A sequence is defined as: `t_(n+1)=t_(n)-t_(n-1)` , where `t_(n)` denotes the `n^(th)` term of the sequence. If `t_(1)`=1 and `t_(2)=5`, find the sum of the first 100 terms of the above sequence.

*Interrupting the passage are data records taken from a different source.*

-- ==== Sys2Proof/Laws/Matrix.lean ====
section
/-! SUPPORT. What a visit of a row does (spec/46 R304, R305): the cells it filters and all it leaves alone. -/

namespace Sys2Proof.Machine

/-- The stored value and the count of a cell. -/
abbrev cellOf (s : State) (r c : Nat) : Bool × Nat := (gridGet s.scan.matrix false r c, gridGet s.scan.dbCnt 0 r c)

/-- The cell after a sample. -/
abbrev filteredCell (s : State) (r c : Nat) (sample : Bool) : Bool × Nat :=
  filtered s.par.debounceScans sample (cellOf s r c).1 (cellOf s r c).2

/-- Both arrays of the scanner have the sizes of the parameters. -/
abbrev ScanShaped (s : State) : Prop :=
  Grid.Shaped s.scan.matrix s.par.rows s.par.cols ∧ Grid.Shaped s.scan.dbCnt s.par.rows s.par.cols

/-- A debounced sample touches only the scanner's arrays and `scan_acc`. -/
theorem debounce_frame (r c : Nat) (x : Bool) (s : State) :
    debounce r c x s = { s with scan := { s.scan with
      matrix := (debounce r c x s).scan.matrix
      dbCnt := (debounce r c x s).scan.dbCnt
      scanAcc := (debounce r c x s).scan.scanAcc } } := by
  unfold debounce; dsimp only; split
  · rfl
  · split <;> rfl

theorem debounce_shaped {s : State} (h : ScanShaped s) (r c : Nat) (x : Bool) : ScanShaped (debounce r c x s) := by
  obtain ⟨hm, hd⟩ := h
  unfold debounce; dsimp only; split
  · exact ⟨hm, gridSet_shaped hd _ _ _⟩
  · split
    · exact ⟨gridSet_shaped hm _ _ _, gridSet_shaped hd _ _ _⟩
    · exact ⟨hm, gridSet_shaped hd _ _ _⟩

/-- A debounced sample filters its own cell and no other (R305). -/
theorem debounce_cell {s : State} (h : ScanShaped s) {r c : Nat} (hr : r < s.par.rows) (hc : c < s.par.cols) (x : Bool)
    (r' c' : Nat) :
    cellOf (debounce r c x s) r' c' = if r' = r ∧ c' = c then filteredCell s r c x else cellOf s r' c' := by
  obtain ⟨hm, hd⟩ := h
  unfold debounce filteredCell filtered; dsimp only
  split
  · rename_i he
    simp only [gridGet_gridSet _ _ _ hd hr hc, cellOf]
    split
    · rename_i hrc; rw [hrc.1, hrc.2]
    · rfl
  · split <;> simp only [gridGet_gridSet _ _ _ hd hr hc, gridGet_gridSet _ _ _ hm hr hc, cellOf] <;> split
    · rfl
    · rfl
    · rename_i hrc; rw [hrc.1, hrc.2]
    · rfl

/-- A debounced sample sets `scan_acc` exactly when its cell flips. -/
theorem debounce_acc (s : State) (r c : Nat) (x : Bool) :
    (debounce r c x s).scan.scanAcc = (s.scan.scanAcc || (filteredCell s r c x).1 != (cellOf s r c).1) := by
  unfold debounce filteredCell filtered; dsimp only
  split
  · simp
  · split
    · rename_i h _; simp [h]
    · simp

/-- The samples of the columns `cs` of row r, taken on the state `s`, led to `t`. -/
structure Visited (r : Nat) (sample : Nat → Bool) (cs : List Nat) (s t : State) : Prop where
  frame : t = { s with scan := { s.scan with
    matrix := t.scan.matrix, dbCnt := t.scan.dbCnt, scanAcc := t.scan.scanAcc } }
  shaped : ScanShaped t
  cells : ∀ r' c', cellOf t r' c' = if r' = r ∧ c' ∈ cs then filteredCell s r c' (sample c') else cellOf s r' c'
  acc : t.scan.scanAcc = (s.scan.scanAcc || cs.any fun c => (filteredCell s r c (sample c)).1 != (cellOf s r c).1)

theorem visited_nil {r : Nat} {sample : Nat → Bool} {s : State} (h : ScanShaped s) : Visited r sample [] s s :=
  ⟨rfl, h, fun r' c' => by simp, by simp⟩

theorem visited_snoc {r : Nat} {sample : Nat → Bool} {cs : List Nat} {s t : State} (h : Visited r sample cs s t) {c : Nat}
    (hnew : c ∉ cs) (hr : r < s.par.rows) (hc : c < s.par.cols) :
    Visited r sample (cs ++ [c]) s (debounce r c (sample c) t) := by
  obtain ⟨hf, hs, hcell, hacc⟩ := h
  have hpar : t.par = s.par := by rw [hf]
  have hold : cellOf t r c = cellOf s r c := by rw [hcell, if_neg (fun h => hnew h.2)]
  have hnewCell : filteredCell t r c (sample c) = filteredCell s r c (sample c) := by
    unfold filteredCell; rw [hpar, hold]
  refine ⟨?_, debounce_shaped hs _ _ _, fun r' c' => ?_, ?_⟩
  · rw [debounce_frame]
    generalize debounce r c (sample c) t = u
    rw [hf]
  · rw [debounce_cell hs (hpar ▸ hr) (hpar ▸ hc), hnewCell, hcell]
    by_cases h1 : r' = r
    · by_cases h2 : c' = c
      · simp [h1, h2]
      · simp [h1, h2]
    · simp [h1]
  · rw [debounce_acc, hnewCell, hold, hacc, List.any_append]
    simp [Bool.or_assoc]

/-- The columns below `n` visited in ascending order. -/
theorem visited_range {r n : Nat} {sample : Nat → Bool} {s : State} (hs : ScanShaped s) (hr : r < s.par.rows)
    (hn : n ≤ s.par.cols) (hsample : ∀ c t, t.pins = s.pins → t.sw = s.sw → t.par = s.par →
      (readLevel t c == t.par.activeLevel) = sample c) :
    Visited r sample (List.range n) s ((List.range n).foldl (scanCell r) s) := by
  induction n with
  | zero => exact visited_nil hs
  | succ n ih =>
    have ih := ih (by omega)
    rw [List.range_succ, List.foldl_append, List.foldl_cons, List.foldl_nil]
    have h := visited_snoc ih (c := n) (by simp) hr (by omega)
    rw [scanCell, hsample n _ (by rw [ih.frame]) (by rw [ih.frame]) (by rw [ih.frame])]
    exact h

/-- The row's cells are sampled as the switches are while only that row is driven (R54, R304). -/
theorem readLevel_driven {s : State} {r : Nat} (hr : r < s.par.rows)
    (hdir : s.pins.rowDir = (List.replicate s.par.rows false).set r true)
    (hlvl : s.pins.rowLvl[r]? = some s.par.activeLevel) (c : Nat) :
    (readLevel s c == s.par.activeLevel) = gridGet s.sw false r c := by
  have hd : ∀ q, rowDriven s q = decide (q = r) := fun q => by
    by_cases hq : q = r
    · subst hq; simp [rowDriven, hdir, List.getD_eq_getElem?_getD, hlvl, hr]
    · simp [rowDriven, hdir, List.getD_eq_getElem?_getD, Ne.symm hq, hq, List.getElem?_replicate]
      intro h; split at h <;> simp at h
  have hany : ((List.range s.par.rows).any fun q => rowDriven s q && gridGet s.sw false q c) = gridGet s.sw false r c := by
    rw [Bool.eq_iff_iff]
    simp only [List.any_eq_true, List.mem_range, Bool.and_eq_true, hd, decide_eq_true_eq]
    exact ⟨fun ⟨q, _, h, h'⟩ => h ▸ h', fun h => ⟨r, hr, rfl, h⟩⟩
  unfold readLevel
  rw [hany]
  cases gridGet s.sw false r c <;> simp

/-- What a visit of row r does: every cell of the row filtered, the row's level left active, all rows inputs. -/
theorem sampleRow_spec {s : State} {r : Nat} (hs : ScanShaped s) (hr : r < s.par.rows)
    (hdir : s.pins.rowDir = List.replicate s.par.rows false) (hlvl : s.pins.rowLvl.length = s.par.rows) :
    ∃ t, Visited r (fun c => gridGet s.sw false r c) (List.range s.par.cols) s t ∧
      sampleRow r s = { t with pins := { s.pins with rowLvl := s.pins.rowLvl.set r s.par.activeLevel } } := by
  have h := visited_range (s := setLevel r s.par.activeLevel (setDirection r true s)) (n := s.par.cols) hs hr
    (Nat.le_refl _) (sample := fun c => gridGet s.sw false r c) (fun c t h1 h2 h3 => by
      rw [readLevel_driven (r := r) (by rw [h3]; exact hr) (by rw [h1, h3]; simp [hdir])
        (by rw [h1, h3]; simp [hlvl, hr]), h2]; simp)
  generalize hu : (List.range s.par.cols).foldl (scanCell r) (setLevel r s.par.activeLevel (setDirection r true s)) = u at h
  obtain ⟨hf, hsh, hc, ha⟩ := h
  refine ⟨{ u with pins := s.pins }, ⟨?_, ?_, hc, ha⟩, ?_⟩
  · rw [hf]; rfl
  · exact hsh
  · unfold sampleRow; dsimp only
    rw [hu]
    have : (s.pins.rowDir.set r true).set r false = s.pins.rowDir := by
      rw [hdir, List.set_set]; apply List.ext_getElem? ; intro i
      simp only [List.getElem?_set, List.getElem?_replicate, List.length_replicate]
      split
      · rename_i h; rw [← h]; simp [hr]
      · rfl
    rw [hf]
    simp only [setDirection, setLevel, this]

end Sys2Proof.Machine
end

To solve the problem, we will first generate the terms of the sequence defined by the recurrence relation \( t_{n+1} = t_n - t_{n-1} \) with the initial conditions \( t_1 = 1 \) and \( t_2 = 5 \). Then, we will analyze the pattern in the sequence to find the sum of the first 100 terms. ### Step-by-Step Solution: 1. **Identify the Initial Terms:** - Given \( t_1 = 1 \) and \( t_2 = 5 \). 2. **Calculate Subsequent Terms:** - \( t_3 = t_2 - t_1 = 5 - 1 = 4 \) - \( t_4 = t_3 - t_2 = 4 - 5 = -1 \) - \( t_5 = t_4 - t_3 = -1 - 4 = -5 \) - \( t_6 = t_5 - t_4 = -5 - (-1) = -5 + 1 = -4 \) - \( t_7 = t_6 - t_5 = -4 - (-5) = -4 + 5 = 1 \) - \( t_8 = t_7 - t_6 = 1 - (-4) = 1 + 4 = 5 \) - \( t_9 = t_8 - t_7 = 5 - 1 = 4 \) - \( t_{10} = t_9 - t_8 = 4 - 5 = -1 \) - \( t_{11} = t_{10} - t_9 = -1 - 4 = -5 \) - \( t_{12} = t_{11} - t_{10} = -5 - (-1) = -5 + 1 = -4 \) 3. **Observe the Pattern:** - The terms calculated are: - \( t_1 = 1 \) - \( t_2 = 5 \) - \( t_3 = 4 \) - \( t_4 = -1 \) - \( t_5 = -5 \) - \( t_6 = -4 \) - Notice that \( t_7 = t_1 \), \( t_8 = t_2 \), \( t_9 = t_3 \), \( t_{10} = t_4 \), \( t_{11} = t_5 \), \( t_{12} = t_6 \). - The sequence repeats every 6 terms. 4. **Sum of One Complete Cycle:** - The sum of the first 6 terms: \[ S_6 = t_1 + t_2 + t_3 + t_4 + t_5 + t_6 = 1 + 5 + 4 - 1 - 5 - 4 = 0 \] 5. **Calculate the Total for 100 Terms:** - Since the sequence repeats every 6 terms, we can find how many complete cycles fit into 100 terms: \[ \text{Number of complete cycles} = \frac{100}{6} = 16 \text{ complete cycles} \quad (\text{with a remainder of } 4) \] - The sum of the first 96 terms (16 cycles) is: \[ S_{96} = 16 \times S_6 = 16 \times 0 = 0 \] - Now, we need to add the next 4 terms: \[ t_{97} = t_1 = 1, \quad t_{98} = t_2 = 5, \quad t_{99} = t_3 = 4, \quad t_{100} = t_4 = -1 \] - The sum of these 4 terms: \[ S_4 = t_{97} + t_{98} + t_{99} + t_{100} = 1 + 5 + 4 - 1 = 9 \] 6. **Final Sum:** - Therefore, the sum of the first 100 terms is: \[ S_{100} = S_{96} + S_4 = 0 + 9 = 9 \] ### Conclusion: The sum of the first 100 terms of the sequence is **9**.